Interesting, and Thanks for the very informative photo, the first one I've seen of a white Columbia pedal block. Forgive me for asking, is yours a WW1 or postwar Military Model? (I tried searching, but I'm too short of time this morning to read all the conversations on CABE, I really should start listing the Military Models).

Best Regards,

Adrian


----------



## sam (Jan 8, 2018)

I think something that should be talked about is the handle bars---don't the WW1 differ from the WW2 bars at the center----I'm under the impression the WW1 bars used a sleeve  and the WW2 bars used a budge.


----------



## sam (Jan 8, 2018)

One other thing ,you can't readily see but the early Morrow hubs used a non-grooved brake sleeve


----------



## redline1968 (Jan 8, 2018)

Yep ww1 bars are sleeved no knurling. Knurling was a later style ww2..


----------



## Wing Your Heel (Jan 9, 2018)

Here's original unrestored one, found in France, used in WW1 (same model was sold in USA after 1918)

You can see serial number for reference, plus 'USA' military saddle, colour etc etc

http://www.oldbike.eu/museum/world-war-one/1918-ww1-columbia-military-model/


----------



## redline1968 (Jan 9, 2018)

Thanks nice score cool bike.


----------



## Mercian (Jan 10, 2018)

Hi Wing Your Heel,

Thanks for posting that up. I've used the photos of the Military Models on your excellent site as references whilst restoring mine. Nice, detailed pictures. (-:

On the subject of the USA serial number, it's nice when this is on the frame, but I've now seen three examples of army issued Militay Models from France where there is no number. Initially, I wondered if they'd been filed off when the bikes passed into civilian hands, but looking carefully at the paint on the bb, this doesn't seem to be the case.

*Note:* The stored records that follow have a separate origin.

-- ==== Sys2Proof/Laws/State.lean ====
section
/-! SUPPORT. What each update of the state leaves alone: one lemma for each field and each update, and what it
writes. No later proof unfolds an update. -/

namespace Sys2Proof.Machine

/-! ## What an update writes -/

@[simp] theorem State.setSection_get (s : State) (i : Fin 16) (r : SectionRec) (n : Nat) (h : n < 16) :
    (s.setSection i r).sections[n] = if i.val = n then r else s.sections[n] := by
  simp [State.setSection, Vector.getElem_set]

@[simp] theorem State.setPoint_get (s : State) (p : Fin 8) (r : PointRec) (n : Nat) (h : n < 8) :
    (s.setPoint p r).points[n] = if p.val = n then r else s.points[n] := by
  simp [State.setPoint, Vector.getElem_set]

@[simp] theorem State.setSignal_get (s : State) (g : Fin 8) (r : SignalRec) (n : Nat) (h : n < 8) :
    (s.setSignal g r).signals[n] = if g.val = n then r else s.signals[n] := by
  simp [State.setSignal, Vector.getElem_set]

@[simp] theorem State.setBoundary_get (s : State) (b : Fin 4) (r : BoundaryRec) (n : Nat) (h : n < 4) :
    (s.setBoundary b r).boundaries[n] = if b.val = n then r else s.boundaries[n] := by
  simp [State.setBoundary, Vector.getElem_set]

@[simp] theorem State.setInstance_get (s : State) (g : Fin 8) (r : Option RouteInst) (n : Nat) (h : n < 8) :
    (s.setInstance g r).instances[n] = if g.val = n then r else s.instances[n] := by
  simp [State.setInstance, Vector.getElem_set]

@[simp] theorem State.changeInstance_get (s : State) (g : Fin 8) (f : RouteInst → RouteInst) (n : Nat)
    (h : n < 8) :
    (s.changeInstance g f).instances[n] = if g.val = n then s.instances[g].map f else s.instances[n] := by
  simp [State.changeInstance]

@[simp] theorem State.draw_fresh (s : State) (n : Nat) : (s.draw n).fresh = s.fresh + n := rfl

@[simp] theorem State.enqueue_sendQueue (s : State) (t : Telegram) :
    (s.enqueue t).sendQueue = s.sendQueue ++ [⟨t, 0, false, [], false⟩] := rfl

/-! ## The work of an event -/

@[simp] theorem Work.begin_st (s : State) : (Work.begin s).st = s := rfl
@[simp] theorem Work.begin_out (s : State) : (Work.begin s).out = [] := rfl
@[simp] theorem Work.begin_said (s : State) : (Work.begin s).said = [] := rfl
@[simp] theorem Work.begin_returns (s : State) : (Work.begin s).returns = [] := rfl
@[simp] theorem Work.begin_turned (s : State) : (Work.begin s).turned = [] := rfl
@[simp] theorem Work.begin_answers (s : State) : (Work.begin s).answers = [] := rfl
@[simp] theorem Work.on_st (w : Work) (f : State → State) : (w.on f).st = f w.st := rfl
@[simp] theorem Work.on_out (w : Work) (f : State → State) : (w.on f).out = w.out := rfl
@[simp] theorem Work.on_said (w : Work) (f : State → State) : (w.on f).said = w.said := rfl
@[simp] theorem Work.on_returns (w : Work) (f : State → State) : (w.on f).returns = w.returns := rfl
@[simp] theorem Work.on_turned (w : Work) (f : State → State) : (w.on f).turned = w.turned := rfl
@[simp] theorem Work.on_answers (w : Work) (f : State → State) : (w.on f).answers = w.answers := rfl
@[simp] theorem Work.emit_st (w : Work) (ts : List Task) : (w.emit ts).st = w.st := rfl
@[simp] theorem Work.emit_out (w : Work) (ts : List Task) : (w.emit ts).out = w.out ++ ts := rfl
@[simp] theorem Work.emit_said (w : Work) (ts : List Task) : (w.emit ts).said = w.said := rfl
@[simp] theorem Work.emit_returns (w : Work) (ts : List Task) : (w.emit ts).returns = w.returns := rfl
@[simp] theorem Work.emit_turned (w : Work) (ts : List Task) : (w.emit ts).turned = w.turned := rfl
@[simp] theorem Work.emit_answers (w : Work) (ts : List Task) : (w.emit ts).answers = w.answers := rfl
@[simp] theorem Work.giveBack_st (w : Work) (x : FlankReturn) : (w.giveBack x).st = w.st := rfl
@[simp] theorem Work.giveBack_out (w : Work) (x : FlankReturn) : (w.giveBack x).out = w.out := rfl
@[simp] theorem Work.giveBack_said (w : Work) (x : FlankReturn) : (w.giveBack x).said = w.said := rfl
@[simp] theorem Work.giveBack_returns (w : Work) (x : FlankReturn) : (w.giveBack x).returns = w.returns ++ [x] := rfl
@[simp] theorem Work.giveBack_turned (w : Work) (x : FlankReturn) : (w.giveBack x).turned = w.turned := rfl
@[simp] theorem Work.giveBack_answers (w : Work) (x : FlankReturn) : (w.giveBack x).answers = w.answers := rfl
@[simp] theorem Work.turn_st (w : Work) (g : Fin 8) : (w.turn g).st = w.st := rfl
@[simp] theorem Work.turn_out (w : Work) (g : Fin 8) : (w.turn g).out = w.out := rfl
@[simp] theorem Work.turn_said (w : Work) (g : Fin 8) : (w.turn g).said = w.said := rfl
@[simp] theorem Work.turn_returns (w : Work) (g : Fin 8) : (w.turn g).returns = w.returns := rfl
@[simp] theorem Work.turn_turned (w : Work) (g : Fin 8) : (w.turn g).turned = w.turned ++ [g] := rfl
@[simp] theorem Work.turn_answers (w : Work) (g : Fin 8) : (w.turn g).answers = w.answers := rfl
@[simp] theorem Work.answerLast_st (w : Work) (dest : Nat) (tag : Byte) (code : Nat) :
    (w.answerLast dest tag code).st = w.st := rfl
@[simp] theorem Work.answerLast_out (w : Work) (dest : Nat) (tag : Byte) (code : Nat) :
    (w.answerLast dest tag code).out = w.out := rfl
@[simp] theorem Work.answerLast_said (w : Work) (dest : Nat) (tag : Byte) (code : Nat) :
    (w.answerLast dest tag code).said = w.said := rfl
@[simp] theorem Work.answerLast_returns (w : Work) (dest : Nat) (tag : Byte) (code : Nat) :
    (w.answerLast dest tag code).returns = w.returns := rfl
@[simp] theorem Work.answerLast_turned (w : Work) (dest : Nat) (tag : Byte) (code : Nat) :
    (w.answerLast dest tag code).turned = w.turned := rfl
@[simp] theorem Work.answerLast_answers (w : Work) (dest : Nat) (tag : Byte) (code : Nat) :
    (w.answerLast dest tag code).answers = w.answers ++ [(dest, tag, code)] := rfl

/-! ## What an update leaves alone -/


@[simp] theorem State.setSection_pending (s : State) (i : Fin 16) (r : SectionRec) :
    (s.setSection i r).pending = s.pending := rfl
@[simp] theorem State.setSection_resetHeld (s : State) (i : Fin 16) (r : SectionRec) :
    (s.setSection i r).resetHeld = s.resetHeld := rfl
@[simp] theorem State.setSection_service (s : State) (i : Fin 16) (r : SectionRec) :
    (s.setSection i r).service = s.service := rfl
@[simp] theorem State.setSection_loadResult (s : State) (i : Fin 16) (r : SectionRec) :
    (s.setSection i r).loadResult = s.loadResult := rfl
@[simp] theorem State.setSection_address (s : State) (i : Fin 16) (r : SectionRec) :
    (s.setSection i r).address = s.address := rfl
@[simp] theorem State.setSection_startHoldTimer (s : State) (i : Fin 16) (r : SectionRec) :
    (s.setSection i r).startHoldTimer = s.startHoldTimer := rfl
@[simp] theorem State.setSection_admission (s : State) (i : Fin 16) (r : SectionRec) :
    (s.setSection i r).admission = s.admission := rfl
@[simp] theorem State.setSection_keyOn (s : State) (i : Fin 16) (r : SectionRec) :
    (s.setSection i r).keyOn = s.keyOn := rfl
@[simp] theorem State.setSection_captureTimer (s : State) (i : Fin 16) (r : SectionRec) :
    (s.setSection i r).captureTimer = s.captureTimer := rfl
@[simp] theorem State.setSection_cfg (s : State) (i : Fin 16) (r : SectionRec) :
    (s.setSection i r).cfg = s.cfg := rfl
@[simp] theorem State.setSection_points (s : State) (i : Fin 16) (r : SectionRec) :
    (s.setSection i r).points = s.points := rfl
@[simp] theorem State.setSection_signals (s : State) (i : Fin 16) (r : SectionRec) :
    (s.setSection i r).signals = s.signals := rfl
@[simp] theorem State.setSection_boundaries (s : State) (i : Fin 16) (r : SectionRec) :
    (s.setSection i r).boundaries = s.boundaries := rfl
@[simp] theorem State.setSection_blocking (s : State) (i : Fin 16) (r : SectionRec) :
    (s.setSection i r).blocking = s.blocking := rfl
@[simp] theorem State.setSection_remote (s : State) (i : Fin 16) (r : SectionRec) :
    (s.setSection i r).remote = s.remote := rfl
@[simp] theorem State.setSection_instances (s : State) (i : Fin 16) (r : SectionRec) :
    (s.setSection i r).instances = s.instances := rfl
@[simp] theorem State.setSection_lastEnded (s : State) (i : Fin 16) (r : SectionRec) :
    (s.setSection i r).lastEnded = s.lastEnded := rfl
@[simp] theorem State.setSection_reservations (s : State) (i : Fin 16) (r : SectionRec) :
    (s.setSection i r).reservations = s.reservations := rfl
@[simp] theorem State.setSection_register (s : State) (i : Fin 16) (r : SectionRec) :
    (s.setSection i r).register = s.register := rfl
@[simp] theorem State.setSection_bitRate (s : State) (i : Fin 16) (r : SectionRec) :
    (s.setSection i r).bitRate = s.bitRate := rfl
@[simp] theorem State.setSection_idleCount (s : State) (i : Fin 16) (r : SectionRec) :
    (s.setSection i r).idleCount = s.idleCount := rfl
@[simp] theorem State.setSection_yieldGap (s : State) (i : Fin 16) (r : SectionRec) :
    (s.setSection i r).yieldGap = s.yieldGap := rfl
@[simp] theorem State.setSection_sending (s : State) (i : Fin 16) (r : SectionRec) :
    (s.setSection i r).sending = s.sending := rfl
@[simp] theorem State.setSection_slotDriven (s : State) (i : Fin 16) (r : SectionRec) :
    (s.setSection i r).slotDriven = s.slotDriven := rfl
@[simp] theorem State.setSection_recvQueue (s : State) (i : Fin 16) (r : SectionRec) :
    (s.setSection i r).recvQueue = s.recvQueue := rfl
@[simp] theorem State.setSection_sendQueue (s : State) (i : Fin 16) (r : SectionRec) :
    (s.setSection i r).sendQueue = s.sendQueue := rfl
@[simp] theorem State.setSection_tagCounter (s : State) (i : Fin 16) (r : SectionRec) :
    (s.setSection i r).tagCounter = s.tagCounter := rfl
@[simp] theorem State.setSection_requests (s : State) (i : Fin 16) (r : SectionRec) :
    (s.setSection i r).requests = s.requests := rfl
@[simp] theorem State.setSection_peers (s : State) (i : Fin 16) (r : SectionRec) :
    (s.setSection i r).peers = s.peers := rfl
@[simp] theorem State.setSection_presenceTimer (s : State) (i : Fin 16) (r : SectionRec) :
    (s.setSection i r).presenceTimer = s.presenceTimer := rfl
@[simp] theorem State.setSection_reports (s : State) (i : Fin 16) (r : SectionRec) :
    (s.setSection i r).reports = s.reports := rfl
@[simp] theorem State.setSection_firstFault (s : State) (i : Fin 16) (r : SectionRec) :
    (s.setSection i r).firstFault = s.firstFault := rfl
@[simp] theorem State.setSection_counts (s : State) (i : Fin 16) (r : SectionRec) :
    (s.setSection i r).counts = s.counts := rfl
@[simp] theorem State.setSection_alertArmed (s : State) (i : Fin 16) (r : SectionRec) :
    (s.setSection i r).alertArmed = s.alertArmed := rfl
@[simp] theorem State.setSection_fresh (s : State) (i : Fin 16) (r : SectionRec) :
    (s.setSection i r).fresh = s.fresh := rfl
@[simp] theorem State.setSection_agenda (s : State) (i : Fin 16) (r : SectionRec) :
    (s.setSection i r).agenda = s.agenda := rfl
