/-! ## Withdrawal -/

@[simp] theorem lampLit_aspect (w : Work) (g k : Fin 8) :
    (w.lampLit g).st.signals[k].aspect = w.st.signals[k].aspect := by
  have put : ∀ r : SignalRec, r.aspect = w.st.signals[g].aspect →
      (w.st.setSignal g r).signals[k].aspect = w.st.signals[k].aspect := by
    intro r e
    rcases eq_or_ne g k with rfl | n
    · simpa using e
    · have : ¬ g.val = k.val := fun e => n (Fin.ext e)
      simp [this]
  unfold Work.lampLit
  dsimp only
  split
  · exact put _ (by simp)
  · split <;> split <;> exact put _ (by simp)

/-- A signal whose aspect is commanded has it; the others keep theirs. -/
theorem setAspect_aspect (w : Work) (g k : Fin 8) (a : Aspect) :
    (w.setAspect g a).st.signals[k].aspect = if g = k then a else w.st.signals[k].aspect := by
  have put : ∀ r : SignalRec, r.aspect = a →
      (w.st.setSignal g r).signals[k].aspect = if g = k then a else w.st.signals[k].aspect := by
    intro r e
    rcases eq_or_ne g k with rfl | n
    · simpa using e
    · have : ¬ g.val = k.val := fun e => n (Fin.ext e)
      simp [this, n]
  unfold Work.setAspect
  extract_lets r r' w'
  have base : w'.st.signals[k].aspect = if g = k then a else w.st.signals[k].aspect := put r' rfl
  split
  · rw [lampLit_aspect]; exact base
  · exact base

/-- A replacement leaves its signal at STOP, and every other as it was (R59). -/
theorem replaceSignal_aspect (w : Work) (g k : Fin 8) :
    (w.replaceSignal g).st.signals[k].aspect = if g = k then .stop else w.st.signals[k].aspect := by
  unfold Work.replaceSignal
  dsimp only
  split
  · rw [setAspect_aspect]
    rcases eq_or_ne g k with rfl | n
    · simp
    · have : ¬ g.val = k.val := fun e => n (Fin.ext e)
      simp [this, n]
  · rename_i stop
    rcases eq_or_ne g k with rfl | n
    · cases e : w.st.signals[g].aspect
      · simp
      · exact absurd e stop
    · simp [n]

/-- A withdrawal leaves every signal at STOP (R197). -/
theorem withdraw_stops (w : Work) (k : Fin 8) : w.withdraw.st.signals[k].aspect = .stop := by
  unfold Work.withdraw
  rw [Work.emit_st]
  have all : ∀ (gs : List (Fin 8)) (w : Work),
      (gs.foldl Work.replaceSignal w).st.signals[k].aspect
        = if k ∈ gs then .stop else w.st.signals[k].aspect := by
    intro gs
    induction gs with
    | nil => simp
    | cons g gs ih =>
      intro w
      rw [List.foldl_cons, ih, replaceSignal_aspect]
      by_cases e : k ∈ gs
      · simp [e]
      · rcases eq_or_ne g k with rfl | n
        · simp
        · simp [e, n, Ne.symm n]
  rw [all, if_pos]
  clear all
  revert k
  decide

theorem lawful_withdraw (h : Lawful s w.st) : Lawful s w.withdraw.st := by
  unfold Work.withdraw
  rw [Work.emit_st]
  exact Lawful.foldlWork (fun _ g h => lawful_replaceSignal g h) _ h

end

end Sys2Proof.Machine
end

It's probably not possible to tell, but does the USA number on the examples you've seen appear to be stamped on before (ie, by Westfield) or after manufacture (ie, by the army)?  

Best Regards,

Adrian


----------



## Bozman (Apr 2, 2018)

redline1968 said:


> Got the chain ring and crank installed today looks better but needs bars and badge.. think it’s time to forget about it and wait till the parts show as usual...lolView attachment 730801 View attachment 730804 View attachment 730805 View attachment 730806



Looking at your bike, did the tool bag come with bike or did you add it on.  Looks like the same bag as the G519. Been in discussions with bike collectors to find out what type of tool bag was issued with the WWI GI bicycle.  Seems the the bicycle repair pouch at the Army Quartermaster Museum is really a repair pouch for the 1917 Browning Water Cooled Machine-gun.  

All the Best

Boz 

Sent from my SM-N910V using Tapatalk


----------



## redline1968 (Apr 2, 2018)

I added it on the bike. It’s a persons bag.


----------



## Bozman (Apr 2, 2018)

Thanks for the quick reply.  Trying to track down a correct example of the WWI GI bicycle tool bag. 

Boz

Sent from my SM-N910V using Tapatalk


----------



## redline1968 (Apr 3, 2019)

Got original bars now. Amazing what a difference bars make....


----------



## catfish (Nov 25, 2020)

Mercian said:


> Hi Catfish,
> 
> Interesting, and Thanks for the very informative photo, the first one I've seen of a white Columbia pedal block. Forgive me for asking, is yours a WW1 or postwar Military Model? (I tried searching, but I'm too short of time this morning to read all the conversations on CABE, I really should start listing the Military Models).
> 
> ...



Sorry for the late reply. I just saw this.  

Mine is a wartime military bike.


----------